» **Directions**
Output only this range of the data below: the line that contains "clear_value r" through the final line, both ends included, each retyped exactly.

### Information provided ###

theorem Keeps.genStop : Keeps s₀ (genStop s).2 := by unfold Machine.genStop; exact .pair (.update h)

theorem Completes.execGeneratorStop : Completes s₀ (execGeneratorStop s) := by unfold Machine.execGeneratorStop; exact .next (.command h .genStop)

theorem Keeps.genHostFed : Keeps s₀ (genHostFed s).2 := by unfold Machine.genHostFed; exact .pair (.update h)

theorem Completes.execHostFed : Completes s₀ (execHostFed s) := by unfold Machine.execHostFed; exact .next (.command h .genHostFed)

theorem Completes.execGeneratorDescriptor : Completes s₀ (execGeneratorDescriptor s) := by
  dsimp only [Machine.execGeneratorDescriptor]
  split
  · exact .next h
  · exact .ite (.next h) (.next (.update (.foldl h .appendDescriptor)))

theorem Keeps.barWrite (keeps : ∀ {t}, Keeps s₀ t → Keeps s₀ (f t)) : Keeps s₀ (barWrite fn ide f s) := by
  unfold Machine.barWrite
  exact .ite h (.ite (.bump h) (keeps h))

theorem Keeps.lwDrop : Keeps s₀ (lwDrop p s) := by unfold Machine.lwDrop; exact .bump (.update h)

theorem Completes.execLwTimeWrite : Completes s₀ (execLwTimeWrite fn₁ pack mode time bytes ide s) := by
  unfold Machine.execLwTimeWrite
  refine .next (.barWrite h fun {t} k => ?_)
  extract_lets p u
  have gated : Keeps s₀ u := by
    unfold u
    split
    · exact .ite (.update k) k
    · exact k
  refine .ite k ?_
  split
  · exact .lwDrop gated
  · exact .ite (.lwDrop gated) (.appendDescriptor gated)

theorem Completes.execHowlRefLock : Completes s₀ (execHowlRefLock s) := by unfold Machine.execHowlRefLock; exact .next (.update h)

theorem Completes.execHoldover : Completes s₀ (execHoldover s) := by unfold Machine.execHoldover; exact .next (.update h)

theorem Completes.execHowlBroadcast : Completes s₀ (execHowlBroadcast s) := by
  unfold Machine.execHowlBroadcast
  exact .ite (.next h) (.next (.bump (.foldl h .modCore)))

theorem Completes.execHowlPpsCapture : Completes s₀ (execHowlPpsCapture s) := by
  unfold Machine.execHowlPpsCapture
  exact .ite (.next h) (.next (.update h))

end Sys2Proof.Machine
end

section
/-! SUPPORT. What every command keeps: descriptor rings. -/
namespace Sys2Proof.Machine

variable {s₀ s : State} {n bit fn₁ : Nat} {fn : Fin 17} {f : State → State} {ctx : CtxId} {value : BitVec 32} {ide : Bool} {bits : Byte}
  {kinds : Nat → Bool} (h : Keeps s₀ s)
include h

theorem Keeps.raiseCtx : Keeps s₀ (raiseCtx n s) := by unfold Machine.raiseCtx; exact .raiseMsix h

theorem Keeps.doorbellError : Keeps s₀ (doorbellError n bit s) := by unfold Machine.doorbellError; exact .bump (.modCtx h)

theorem Keeps.doorbell (keeps : ∀ {t}, Keeps s₀ t → Keeps s₀ (f t)) : Keeps s₀ (doorbell fn₁ n f s) := by
  dsimp only [Machine.doorbell]
  split
  · exact h
  split
  · exact .doorbellError h
  · exact keeps h

theorem Completes.execInTailWrite : Completes s₀ (execInTailWrite fn ctx value ide s) := by
  unfold Machine.execInTailWrite
  exact .next (.barWrite h fun k => .doorbell k fun m => .ite (.setCtx m) (.doorbellError m))

theorem Completes.execCplHeadWrite : Completes s₀ (execCplHeadWrite fn ctx value ide s) := by
  unfold Machine.execCplHeadWrite
  exact .next (.barWrite h fun k => .doorbell k fun m => .ite (.setCtx m) (.doorbellError m))

theorem Completes.execRingErrClear : Completes s₀ (execRingErrClear fn ctx bits ide s) := by
  unfold Machine.execRingErrClear
  exact .next (.barWrite h fun k => .ite (.modCtx k) k)

theorem Keeps.consumeEntry : Keeps s₀ (consumeEntry n s) := by unfold Machine.consumeEntry; exact .setCtx (.portWrite h)

theorem Keeps.ringRefuse : Keeps s₀ (ringRefuse n s) := by
  dsimp only [Machine.ringRefuse]
  split
  · exact .setCtx h
  split
  next e => exact .iteOn .raiseCtx id (.consumeEntry (.cplAccepted (.snd e (.ringWrite (.fresh h))) .portWrite))
  next e => exact .retrieverFault (.snd e (.ringWrite (.fresh h)))
  next e => exact .retrieverFault (.snd e (.ringWrite (.fresh h)))
  · exact .setCtx h

theorem Keeps.ringSettle : Keeps s₀ (ringSettle n s) := by unfold Machine.ringSettle; exact .ite (.setCtx h) h

theorem Keeps.postInput : Keeps s₀ (postInput n s) := by unfold Machine.postInput; exact .ite (.collarAdd h) (.staleCollarOp h)

theorem Keeps.inputEntry : Keeps s₀ (inputEntry n kinds s) := by
  dsimp only [Machine.inputEntry]
  split
  · exact .ringSettle h
  split
  · exact .ringSettle h
  split
  next e => exact .retrieverFault (.snd e (.ringRead (.ringSettle h)))
  next e => exact .retrieverFault (.snd e (.ringRead (.ringSettle h)))
  · exact .ringSettle h
  next e => exact .ite
              (.ringSettle h)
              (.iteOn .ringRefuse (fun k => .ite (.modCtx k) (.postInput (.modCtx k))) (.setCtx (.snd e (.ringRead (.ringSettle h)))))

theorem Completes.execInputTokens : Completes s₀ (execInputTokens ctx s) := by unfold Machine.execInputTokens; exact .next (.inputEntry h)

theorem Completes.execInputParams : Completes s₀ (execInputParams ctx s) := by unfold Machine.execInputParams; exact .next (.inputEntry h)

theorem Completes.execInputHandoff : Completes s₀ (execInputHandoff ctx s) := by unfold Machine.execInputHandoff; exact .next (.inputEntry h)

theorem Completes.execInputClose : Completes s₀ (execInputClose ctx s) := by unfold Machine.execInputClose; exact .next (.inputEntry h)

theorem Completes.execParamsAnswer : Completes s₀ (execParamsAnswer ctx s) := by
  dsimp only [Machine.execParamsAnswer]
  split
  · exact .next (.consumeEntry (.setCtx h))
  · exact .next (.ringRefuse h)
  all_goals exact .next h

end Sys2Proof.Machine
end

section
/-! SUPPORT. What every command keeps: the matrix engine. -/
namespace Sys2Proof.Machine

variable {s₀ s : State} {c port p line ncols row tail seq upto a : Nat} {l : List (Nat × Nat)} {x : Mma} {o : EngOp} {axis skip : Bool}
  {st : Word} {ch : List Word} {j : CvtCount} {r : List Byte × Option Byte × CvtCount} {core : CoreId} {stream : StreamId}
  {finding : Option (Bool × Nat)} {upsets : List Upset} (h : Keeps s₀ s)
include h

theorem Keeps.readMany : Keeps s₀ (readMany c port l s).2 := by
  dsimp only [Machine.readMany]
  refine .foldlSnd h fun k => ?_
  split
  · exact .pair (.readPort k)
  · exact .pair (.readPort k)

theorem Keeps.readOperands : Keeps s₀ (readOperands c x p s).2 := by
  dsimp only [Machine.readOperands]
  split
  · exact .pair (.readMany (.readMany h))
  · exact .pair (.readMany (.readMany h))

theorem Keeps.checkMismatch : Keeps s₀ (checkMismatch c o axis line s) := by
  unfold Machine.checkMismatch
  exact .ite (.bumpCore (.ite (.update (.modCore h)) (.modCore h))) (.reportFault (.stopPack (.bumpCore (.update (.modCore h)))))

theorem Keeps.stageVector : Keeps s₀ (stageVector c x st s).2 := by
  dsimp only [Machine.stageVector]
  split
  · exact h
  split
  · exact h
  split
  next e => exact .snd e (.readPort h)
  next e => exact .snd e (.readPort h)

theorem Keeps.stageVectors : Keeps s₀ (stageVectors c x ch s).2 := by
  dsimp only [Machine.stageVectors]
  refine .foldlSnd h fun k => ?_
  split
  · exact .pair (.stageVector k)
  · exact .pair (.stageVector k)

theorem Keeps.apply : Keeps s₀ (j.apply c s) := by unfold CvtCount.apply; exact .bumpCore (.bumpCore (.bumpCore h))

theorem Keeps.readResids : Keeps s₀ (readResids c x ch ncols p row s).2 := by
  dsimp only [Machine.readResids]
  refine .foldlSnd h fun k => ?_
  split
  · exact .pair (.readPort k)
  · exact .pair (.readPort k)

theorem Keeps.drainInputs : Keeps s₀ (drainInputs c x ch p s).2 := by
  dsimp only [Machine.drainInputs]
  split
  · exact .pair (.stageVectors (.readPort (.readPort h)))
  · exact .pair (.stageVectors (.readPort (.readPort h)))

theorem Keeps.writeRow : Keeps s₀ (writeRow c x tail p row r s) := by
  dsimp only [Machine.writeRow]
  refine .apply ?_
  split
  · exact .writePort (.writeArray h)
  · exact .writeArray h

theorem Keeps.drainProblem : Keeps s₀ (drainProblem c o p s).2 := by
  unfold Machine.drainProblem
  extract_lets x ch rows ncols tail
  split
  next e => exact .snd e (.drainInputs h)
  next e =>
  have drained := Keeps.snd e (.drainInputs h)
  split
  · extract_lets r
    have read : Keeps s₀ r.2 := .foldlSnd drained fun k => by
      dsimp only
      split
      · exact .readResids k
      · exact .readResids k
    clear_value r
    split
    · exact read
    · exact .foldl read .writeRow
  · refine .foldlSnd drained fun k => ?_
    split
    · exact k
    split
    next e' => exact .snd e' (.readResids k)
    next e' => exact .writeRow (.snd e' (.readResids k))

theorem Keeps.drainNext : Keeps s₀ (drainNext c o s) := by unfold Machine.drainNext; exact .modCore (.iteOn .advanceCore id (.drainProblem h))

theorem Keeps.drainUpTo : Keeps s₀ (drainUpTo c seq upto n s) := by
  induction n generalizing s with
  | zero => exact h
  | succ n ih =>
    dsimp only [Machine.drainUpTo]
    split
    · exact .ite (ih (.drainNext h)) h
    · exact h

theorem Keeps.drainBefore : Keeps s₀ (drainBefore c a s) := by
  dsimp only [Machine.drainBefore]
  refine .foldl h fun k => ?_
  split
  · split
    · exact .drainUpTo k
    · exact k
  · exact k

theorem Completes.execMma : Completes s₀ (execMma core stream s) := by
  unfold Machine.execMma
  exact .next (.issueOp h fun k => .ite (.modCore (.enqueueOp k)) (.enqueueOp k))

###

» **Solution**
    clear_value r
    split
    · exact read
    · exact .foldl read .writeRow
  · refine .foldlSnd drained fun k => ?_
    split
    · exact k
    split
    next e' => exact .snd e' (.readResids k)
    next e' => exact .writeRow (.snd e' (.readResids k))

theorem Keeps.drainNext : Keeps s₀ (drainNext c o s) := by unfold Machine.drainNext; exact .modCore (.iteOn .advanceCore id (.drainProblem h))

theorem Keeps.drainUpTo : Keeps s₀ (drainUpTo c seq upto n s) := by
  induction n generalizing s with
  | zero => exact h
  | succ n ih =>
    dsimp only [Machine.drainUpTo]
    split
    · exact .ite (ih (.drainNext h)) h
    · exact h

theorem Keeps.drainBefore : Keeps s₀ (drainBefore c a s) := by
  dsimp only [Machine.drainBefore]
  refine .foldl h fun k => ?_
  split
  · split
    · exact .drainUpTo k
    · exact k
  · exact k

theorem Completes.execMma : Completes s₀ (execMma core stream s) := by
  unfold Machine.execMma
  exact .next (.issueOp h fun k => .ite (.modCore (.enqueueOp k)) (.enqueueOp k))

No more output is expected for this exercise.